Tuesday night, while the lying, delusional, narcissist-in-chief was on TV trying to drum up support for his absurd wall, an example of how representative government can work was playing out at Lester Prairie City Hall.

About two dozen people attended the meeting, which is an indication of the significance of the subject to the community.

The situation in Lester Prairie began during the city’s annual truth-in-taxation hearing in December, during which residents expressed concern over rising taxes.

Although some tax increases faced by residents were outside the city’s control, the residents made it clear they want to see relief wherever they can find it.

One of the residents present at that meeting was Ben Shimanski. He questioned whether the city’s $375,370 police department budget could be reduced.

Shimanski embarked on a mission to see how Lester Prairie’s cost for law enforcement compared to other area cities.

He asked for the subject to be placed on the agenda for Tuesday’s meeting, and presented a summary of his findings.

One part of Shimanski’s presentation involved the suggestion that the city could save money by contracting with the McLeod County Sheriff’s Office, rather than maintaining its own police department.

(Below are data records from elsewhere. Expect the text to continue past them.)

/-! ### `Part.modNormal` -/

@[simp] theorem Part.counters_modNormal (f : List Post → List Post) (p : Part) : (p.modNormal f).counters = p.counters := rfl
@[simp] theorem Part.hall_modNormal (f : List Post → List Post) (p : Part) : (p.modNormal f).hall = p.hall := rfl
@[simp] theorem Part.mode_modNormal (f : List Post → List Post) (p : Part) : (p.modNormal f).mode = p.mode := rfl
@[simp] theorem Part.tables_modNormal (f : List Post → List Post) (p : Part) : (p.modNormal f).tables = p.tables := rfl
@[simp] theorem Part.useCounts_modNormal (f : List Post → List Post) (p : Part) : (p.modNormal f).useCounts = p.useCounts := rfl
@[simp] theorem Part.book_modNormal (f : List Post → List Post) (p : Part) : (p.modNormal f).book = p.book := rfl
@[simp] theorem Part.builds_modNormal (f : List Post → List Post) (p : Part) : (p.modNormal f).builds = p.builds := rfl
@[simp] theorem Part.pool_modNormal (f : List Post → List Post) (p : Part) : (p.modNormal f).pool = p.pool := rfl
@[simp] theorem Part.calls_modNormal (f : List Post → List Post) (p : Part) : (p.modNormal f).calls = p.calls := rfl
@[simp] theorem Part.cal_modNormal (f : List Post → List Post) (p : Part) : (p.modNormal f).cal = p.cal := rfl
@[simp] theorem Part.carriers_modNormal (f : List Post → List Post) (p : Part) : (p.modNormal f).carriers = p.carriers := rfl
@[simp] theorem Part.notices_modNormal (f : List Post → List Post) (p : Part) : (p.modNormal f).notices = p.notices := rfl
@[simp] theorem Part.build_modNormal (f : List Post → List Post) (p : Part) (k : Nat) : (p.modNormal f).build k = p.build k := rfl
@[simp] theorem Part.call_modNormal (f : List Post → List Post) (p : Part) (k : Nat) : (p.modNormal f).call k = p.call k := rfl
@[simp] theorem Part.lane_modNormal (f : List Post → List Post) (p : Part) (k : Nat) : (p.modNormal f).lane k = p.lane k := rfl
@[simp] theorem Part.holdRec_modNormal (f : List Post → List Post) (p : Part) (k : Nat) : (p.modNormal f).holdRec k = p.holdRec k := rfl
@[simp] theorem Part.carrier_modNormal (f : List Post → List Post) (p : Part) (k : Nat) : (p.modNormal f).carrier k = p.carrier k := rfl
@[simp] theorem Part.noticeQueue_modNormal (f : List Post → List Post) (p : Part) (k : Nat) : (p.modNormal f).noticeQueue k = p.noticeQueue k := rfl
@[simp] theorem Part.order_q_modNormal (f : List Post → List Post) (p : Part) (k : Nat) : (p.modNormal f).order? k = p.order? k := rfl
@[simp] theorem Part.orderAt_modNormal (f : List Post → List Post) (p : Part) (k : Nat) : (p.modNormal f).orderAt k = p.orderAt k := rfl
@[simp] theorem Part.lineAt_modNormal (f : List Post → List Post) (p : Part) (k j : Nat) : (p.modNormal f).lineAt k j = p.lineAt k j := rfl
@[simp] theorem Part.styleAt_modNormal (f : List Post → List Post) (p : Part) (k : Nat) : (p.modNormal f).styleAt k = p.styleAt k := rfl
@[simp] theorem Part.counter_modNormal (f : List Post → List Post) (p : Part) (k : Nat) : (p.modNormal f).counter k = p.counter k := rfl
@[simp] theorem Part.article_modNormal (f : List Post → List Post) (p : Part) (k : Nat) : (p.modNormal f).article k = p.article k := rfl
@[simp] theorem Part.laneDir_modNormal (f : List Post → List Post) (p : Part) (k : Nat) : (p.modNormal f).laneDir k = p.laneDir k := rfl
@[simp] theorem Part.bayDir_modNormal (f : List Post → List Post) (p : Part) (k : Nat) : (p.modNormal f).bayDir k = p.bayDir k := rfl
@[simp] theorem Part.const_modNormal (f : List Post → List Post) (p : Part) (k : Nat) : (p.modNormal f).const k = p.const k := rfl
@[simp] theorem Part.routing_modNormal (f : List Post → List Post) (p : Part) (k : NoticeKind) : (p.modNormal f).routing k = p.routing k := rfl
@[simp] theorem Part.destination_modNormal (f : List Post → List Post) (p : Part) (k : Nat) : (p.modNormal f).destination k = p.destination k := rfl
@[simp] theorem Part.step_modNormal (f : List Post → List Post) (p : Part) (k : Nat) : (p.modNormal f).step k = p.step k := rfl
@[simp] theorem Part.useCount_modNormal (f : List Post → List Post) (p : Part) (k : Nat) : (p.modNormal f).useCount k = p.useCount k := rfl
@[simp] theorem Part.node_modNormal (f : List Post → List Post) (p : Part) : (p.modNormal f).node = p.node := rfl
@[simp] theorem Part.inert_modNormal (f : List Post → List Post) (p : Part) : (p.modNormal f).inert = p.inert := rfl

/-! ### `Part.count` -/

@[simp] theorem Part.ring_count (c : Counter) (p : Part) : (p.count c).ring = p.ring := rfl
@[simp] theorem Part.hall_count (c : Counter) (p : Part) : (p.count c).hall = p.hall := rfl
@[simp] theorem Part.mode_count (c : Counter) (p : Part) : (p.count c).mode = p.mode := rfl
@[simp] theorem Part.tables_count (c : Counter) (p : Part) : (p.count c).tables = p.tables := rfl
@[simp] theorem Part.useCounts_count (c : Counter) (p : Part) : (p.count c).useCounts = p.useCounts := rfl
@[simp] theorem Part.book_count (c : Counter) (p : Part) : (p.count c).book = p.book := rfl
@[simp] theorem Part.builds_count (c : Counter) (p : Part) : (p.count c).builds = p.builds := rfl
@[simp] theorem Part.pool_count (c : Counter) (p : Part) : (p.count c).pool = p.pool := rfl
@[simp] theorem Part.calls_count (c : Counter) (p : Part) : (p.count c).calls = p.calls := rfl
@[simp] theorem Part.cal_count (c : Counter) (p : Part) : (p.count c).cal = p.cal := rfl
@[simp] theorem Part.carriers_count (c : Counter) (p : Part) : (p.count c).carriers = p.carriers := rfl
@[simp] theorem Part.notices_count (c : Counter) (p : Part) : (p.count c).notices = p.notices := rfl
@[simp] theorem Part.build_count (c : Counter) (p : Part) (k : Nat) : (p.count c).build k = p.build k := rfl
@[simp] theorem Part.call_count (c : Counter) (p : Part) (k : Nat) : (p.count c).call k = p.call k := rfl
@[simp] theorem Part.lane_count (c : Counter) (p : Part) (k : Nat) : (p.count c).lane k = p.lane k := rfl
@[simp] theorem Part.holdRec_count (c : Counter) (p : Part) (k : Nat) : (p.count c).holdRec k = p.holdRec k := rfl
@[simp] theorem Part.carrier_count (c : Counter) (p : Part) (k : Nat) : (p.count c).carrier k = p.carrier k := rfl
@[simp] theorem Part.noticeQueue_count (c : Counter) (p : Part) (k : Nat) : (p.count c).noticeQueue k = p.noticeQueue k := rfl
@[simp] theorem Part.order_q_count (c : Counter) (p : Part) (k : Nat) : (p.count c).order? k = p.order? k := rfl
@[simp] theorem Part.orderAt_count (c : Counter) (p : Part) (k : Nat) : (p.count c).orderAt k = p.orderAt k := rfl
@[simp] theorem Part.lineAt_count (c : Counter) (p : Part) (k j : Nat) : (p.count c).lineAt k j = p.lineAt k j := rfl
@[simp] theorem Part.styleAt_count (c : Counter) (p : Part) (k : Nat) : (p.count c).styleAt k = p.styleAt k := rfl
@[simp] theorem Part.article_count (c : Counter) (p : Part) (k : Nat) : (p.count c).article k = p.article k := rfl
@[simp] theorem Part.laneDir_count (c : Counter) (p : Part) (k : Nat) : (p.count c).laneDir k = p.laneDir k := rfl
@[simp] theorem Part.bayDir_count (c : Counter) (p : Part) (k : Nat) : (p.count c).bayDir k = p.bayDir k := rfl
@[simp] theorem Part.const_count (c : Counter) (p : Part) (k : Nat) : (p.count c).const k = p.const k := rfl
@[simp] theorem Part.routing_count (c : Counter) (p : Part) (k : NoticeKind) : (p.count c).routing k = p.routing k := rfl
@[simp] theorem Part.destination_count (c : Counter) (p : Part) (k : Nat) : (p.count c).destination k = p.destination k := rfl
@[simp] theorem Part.step_count (c : Counter) (p : Part) (k : Nat) : (p.count c).step k = p.step k := rfl
@[simp] theorem Part.useCount_count (c : Counter) (p : Part) (k : Nat) : (p.count c).useCount k = p.useCount k := rfl
@[simp] theorem Part.node_count (c : Counter) (p : Part) : (p.count c).node = p.node := rfl
@[simp] theorem Part.inert_count (c : Counter) (p : Part) : (p.count c).inert = p.inert := rfl
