-- ==== Sys2Proof/Laws/PerInstr.lean ====
section
/-! SUPPORT. Statements about every command, one lemma for each constructor of `Instr`. -/

namespace Sys2Proof.Laws

/-- The family FrameCarrier: a well-formed command that is a slot reaching the part stands on a whole slot, its 24 payload
bytes there, and a slot that is not sound is DAMAGED_FRAME's alone (R1, R2, R5). -/
def FrameCarrier.Statement (i : Instr) : Prop :=
  i.wf = true → ∀ f, i.slot = some f → f.packet.payload.length = 24 ∧ (f.sound = false → i = .damagedFrame f)

/-- A command that is no slot carries no frame. -/
theorem FrameCarrier.of_none {i : Instr} (h : i.slot = none) : FrameCarrier.Statement i := by
  intro _ f hf
  simp [h] at hf

/-- A command whose slot is the sealed slot of a frame with a whole payload carries it. -/
theorem FrameCarrier.of_seal {i : Instr} {k : Byte} {pkt : Packet} (h : i.slot = some (pkt.seal k))
    (hw : i.wf = true → pkt.payload.length = 24) : FrameCarrier.Statement i := by
  intro hi f hf
  rw [h] at hf
  cases hf
  exact ⟨hw hi, by simp [Packet.sound_seal]⟩

/-- A frame whose checks begin with its length has a whole payload. -/
theorem whole {pkt : Packet} {c : Bool} (h : (pkt.wf && c) = true) : pkt.payload.length = 24 := by
  simp [Packet.wf] at h
  exact h.1

/-- A frame checked for its length alone has a whole payload. -/
theorem wholeAlone {pkt : Packet} (h : pkt.wf = true) : pkt.payload.length = 24 := by
  simpa [Packet.wf] using h

theorem FrameCarrier.powerOnReset (event : ResetEvent) : FrameCarrier.Statement (.powerOnReset event) :=
  FrameCarrier.of_none rfl

theorem FrameCarrier.slotForward (slot : Frame) : FrameCarrier.Statement (.slotForward slot) := by
  intro hi f hf
  cases hf
  simp [Instr.wf, Packet.wf] at hi
  simp [hi]

theorem FrameCarrier.damagedFrame (slot : Frame) : FrameCarrier.Statement (.damagedFrame slot) := by
  intro hi f hf
  cases hf
  simp [Instr.wf, Packet.wf] at hi
  simp [hi]

theorem FrameCarrier.emptySlotFill : FrameCarrier.Statement .emptySlotFill := FrameCarrier.of_none rfl

theorem FrameCarrier.normalEntryLeft : FrameCarrier.Statement .normalEntryLeft := FrameCarrier.of_none rfl

theorem FrameCarrier.ownFrameStrip (kind : SentKind) (pkt : Packet) : FrameCarrier.Statement (.ownFrameStrip kind pkt) :=
  FrameCarrier.of_seal rfl whole

theorem FrameCarrier.callUndelivered (pkt : Packet) : FrameCarrier.Statement (.callUndelivered pkt) :=
  FrameCarrier.of_seal rfl whole

theorem FrameCarrier.steerUndelivered (pkt : Packet) : FrameCarrier.Statement (.steerUndelivered pkt) :=
  FrameCarrier.of_seal rfl whole

theorem FrameCarrier.bayCommandUndelivered (pkt : Packet) : FrameCarrier.Statement (.bayCommandUndelivered pkt) :=
  FrameCarrier.of_seal rfl whole

theorem FrameCarrier.noticeUndelivered (pkt : Packet) : FrameCarrier.Statement (.noticeUndelivered pkt) :=
  FrameCarrier.of_seal rfl whole

theorem FrameCarrier.adminReplyUndelivered (pkt : Packet) : FrameCarrier.Statement (.adminReplyUndelivered pkt) :=
  FrameCarrier.of_seal rfl whole

theorem FrameCarrier.tick (pkt : Packet) : FrameCarrier.Statement (.tick pkt) :=
  FrameCarrier.of_seal rfl wholeAlone

theorem FrameCarrier.pitch (pkt : Packet) : FrameCarrier.Statement (.pitch pkt) :=
  FrameCarrier.of_seal rfl wholeAlone

theorem FrameCarrier.sighting (pkt : Packet) : FrameCarrier.Statement (.sighting pkt) :=
  FrameCarrier.of_seal rfl wholeAlone

theorem FrameCarrier.answer (pkt : Packet) : FrameCarrier.Statement (.answer pkt) :=
  FrameCarrier.of_seal rfl wholeAlone

theorem FrameCarrier.arrived (pkt : Packet) : FrameCarrier.Statement (.arrived pkt) :=
  FrameCarrier.of_seal rfl whole

theorem FrameCarrier.departed (pkt : Packet) : FrameCarrier.Statement (.departed pkt) :=
  FrameCarrier.of_seal rfl whole

theorem FrameCarrier.stepDone (pkt : Packet) : FrameCarrier.Statement (.stepDone pkt) :=
  FrameCarrier.of_seal rfl whole

theorem FrameCarrier.stepRefused (pkt : Packet) : FrameCarrier.Statement (.stepRefused pkt) :=
  FrameCarrier.of_seal rfl whole

theorem FrameCarrier.stepFault (pkt : Packet) : FrameCarrier.Statement (.stepFault pkt) :=
  FrameCarrier.of_seal rfl whole

theorem FrameCarrier.cleared (pkt : Packet) : FrameCarrier.Statement (.cleared pkt) :=
  FrameCarrier.of_seal rfl whole

theorem FrameCarrier.blocked (pkt : Packet) : FrameCarrier.Statement (.blocked pkt) :=
  FrameCarrier.of_seal rfl whole

theorem FrameCarrier.unblocked (pkt : Packet) : FrameCarrier.Statement (.unblocked pkt) :=
  FrameCarrier.of_seal rfl whole

theorem FrameCarrier.answerTimeout (record : Nat) : FrameCarrier.Statement (.answerTimeout record) :=
  FrameCarrier.of_none rfl

theorem FrameCarrier.retryTimeout (record : Nat) : FrameCarrier.Statement (.retryTimeout record) :=
  FrameCarrier.of_none rfl

theorem FrameCarrier.persistTimeout (record : Nat) : FrameCarrier.Statement (.persistTimeout record) :=
  FrameCarrier.of_none rfl

theorem FrameCarrier.steerConfirmTimeout (carrier : Nat) : FrameCarrier.Statement (.steerConfirmTimeout carrier) :=
  FrameCarrier.of_none rfl

theorem FrameCarrier.chillExpiry (bay : Nat) : FrameCarrier.Statement (.chillExpiry bay) :=
  FrameCarrier.of_none rfl

theorem FrameCarrier.stepTimeout (bay : Nat) : FrameCarrier.Statement (.stepTimeout bay) :=
  FrameCarrier.of_none rfl

theorem FrameCarrier.waitTimeout (bay : Nat) : FrameCarrier.Statement (.waitTimeout bay) :=
  FrameCarrier.of_none rfl

theorem FrameCarrier.pacingTimeout (dest : Nat) : FrameCarrier.Statement (.pacingTimeout dest) :=
  FrameCarrier.of_none rfl

theorem FrameCarrier.badRequest (pkt : Packet) : FrameCarrier.Statement (.badRequest pkt) :=
  FrameCarrier.of_seal rfl whole

theorem FrameCarrier.tableWrite (pkt : Packet) : FrameCarrier.Statement (.tableWrite pkt) :=
  FrameCarrier.of_seal rfl whole

theorem FrameCarrier.tableRead (pkt : Packet) : FrameCarrier.Statement (.tableRead pkt) :=
  FrameCarrier.of_seal rfl whole

theorem FrameCarrier.orderHead (pkt : Packet) : FrameCarrier.Statement (.orderHead pkt) :=
  FrameCarrier.of_seal rfl whole

theorem FrameCarrier.orderLine (pkt : Packet) : FrameCarrier.Statement (.orderLine pkt) :=
  FrameCarrier.of_seal rfl whole

theorem FrameCarrier.orderCancel (pkt : Packet) : FrameCarrier.Statement (.orderCancel pkt) :=
  FrameCarrier.of_seal rfl whole

theorem FrameCarrier.orderPurge (pkt : Packet) : FrameCarrier.Statement (.orderPurge pkt) :=
  FrameCarrier.of_seal rfl whole

theorem FrameCarrier.orderRead (pkt : Packet) : FrameCarrier.Statement (.orderRead pkt) :=
  FrameCarrier.of_seal rfl whole

theorem FrameCarrier.buildRead (pkt : Packet) : FrameCarrier.Statement (.buildRead pkt) :=
  FrameCarrier.of_seal rfl whole

theorem FrameCarrier.bayService (pkt : Packet) : FrameCarrier.Statement (.bayService pkt) :=
  FrameCarrier.of_seal rfl whole

theorem FrameCarrier.bayHold (pkt : Packet) : FrameCarrier.Statement (.bayHold pkt) :=
  FrameCarrier.of_seal rfl whole

theorem FrameCarrier.buildAbort (pkt : Packet) : FrameCarrier.Statement (.buildAbort pkt) :=
  FrameCarrier.of_seal rfl whole

theorem FrameCarrier.shortAccept (pkt : Packet) : FrameCarrier.Statement (.shortAccept pkt) :=
  FrameCarrier.of_seal rfl whole

theorem FrameCarrier.finishResume (pkt : Packet) : FrameCarrier.Statement (.finishResume pkt) :=
  FrameCarrier.of_seal rfl whole

theorem FrameCarrier.finishSkip (pkt : Packet) : FrameCarrier.Statement (.finishSkip pkt) :=
  FrameCarrier.of_seal rfl whole

theorem FrameCarrier.laneState (pkt : Packet) : FrameCarrier.Statement (.laneState pkt) :=
  FrameCarrier.of_seal rfl whole

theorem FrameCarrier.mode (pkt : Packet) : FrameCarrier.Statement (.mode pkt) :=
  FrameCarrier.of_seal rfl whole

theorem FrameCarrier.restart (pkt : Packet) : FrameCarrier.Statement (.restart pkt) :=
  FrameCarrier.of_seal rfl whole

theorem FrameCarrier.countersRead (pkt : Packet) : FrameCarrier.Statement (.countersRead pkt) :=
  FrameCarrier.of_seal rfl whole

end Sys2Proof.Laws
end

Tuesday’s meeting was not a public hearing, so the city council did not solicit input from all those in attendance, but Mayor Eric Angvall did allow a few citizens to make brief comments after Shimanski’s presentation.

Police Chief Bob Carlson prepared a written report in response to Shimanski’s findings. This report was included in the council packet, but it was not addressed during the meeting.

Resident Jerry Pawelk noted this is an important issue to the city, and advised the city council not to dismiss the concerns that have been brought up. He suggested the city should put together a group to assess the situation.

Angvall assured the residents that the council will look into the issue and address it.

The police protection question is complex, and it is unclear what direction the city will take in the future.

The city will need to assess the situation based on complete and accurate information, and any changes will ultimately come down to what level of service residents want and how much they are willing to pay for it.

As an observer, the most refreshing thing about Tuesday’s meeting was that it showed how government can work.

Residents/taxpayers had a concern which they brought to the attention of their elected officials.

The council listened to the concerns, and agreed to review the situation.

The discussion was civilized and thoughtful.

Even those who advocated the city contracting with the county for police protection made a point to state that they appreciate the work Lester Prairie police officers have done.

Members of the council expressed appreciation for the information Shimanski compiled, and said he raised some good questions.

A concern (rising taxes) has been identified, and it appears residents and elected officials are willing to work together to address it.

In order for representative government to succeed, elected officials must be accessible and responsive to the concerns of their constituents.

What a stark contrast there is between the situation in Lester Prairie and the mess we are experiencing at the federal level.

It seems every aspect of government in Washington has been politicized. Far too many elected officials are more concerned about partisan politics than they are about the needs and wishes of their constituents.

It is an embarrassment that our government remains in partial shut down and the very operation of the country has become a pawn in a political game.

Apparently, many senators and representatives believe it is more important to support their party than to do the work they were elected to do.

These people should be held accountable for their actions.

It is unconscionable that federal employees, federal services, and resources that belong to citizens are being held hostage by spoiled brats who don’t understand the job for which they were elected.

The people in Washington could learn a lot by observing local government.

It’s time the politicians learned that they were elected to do the work of the people, not to further their own selfish agendas.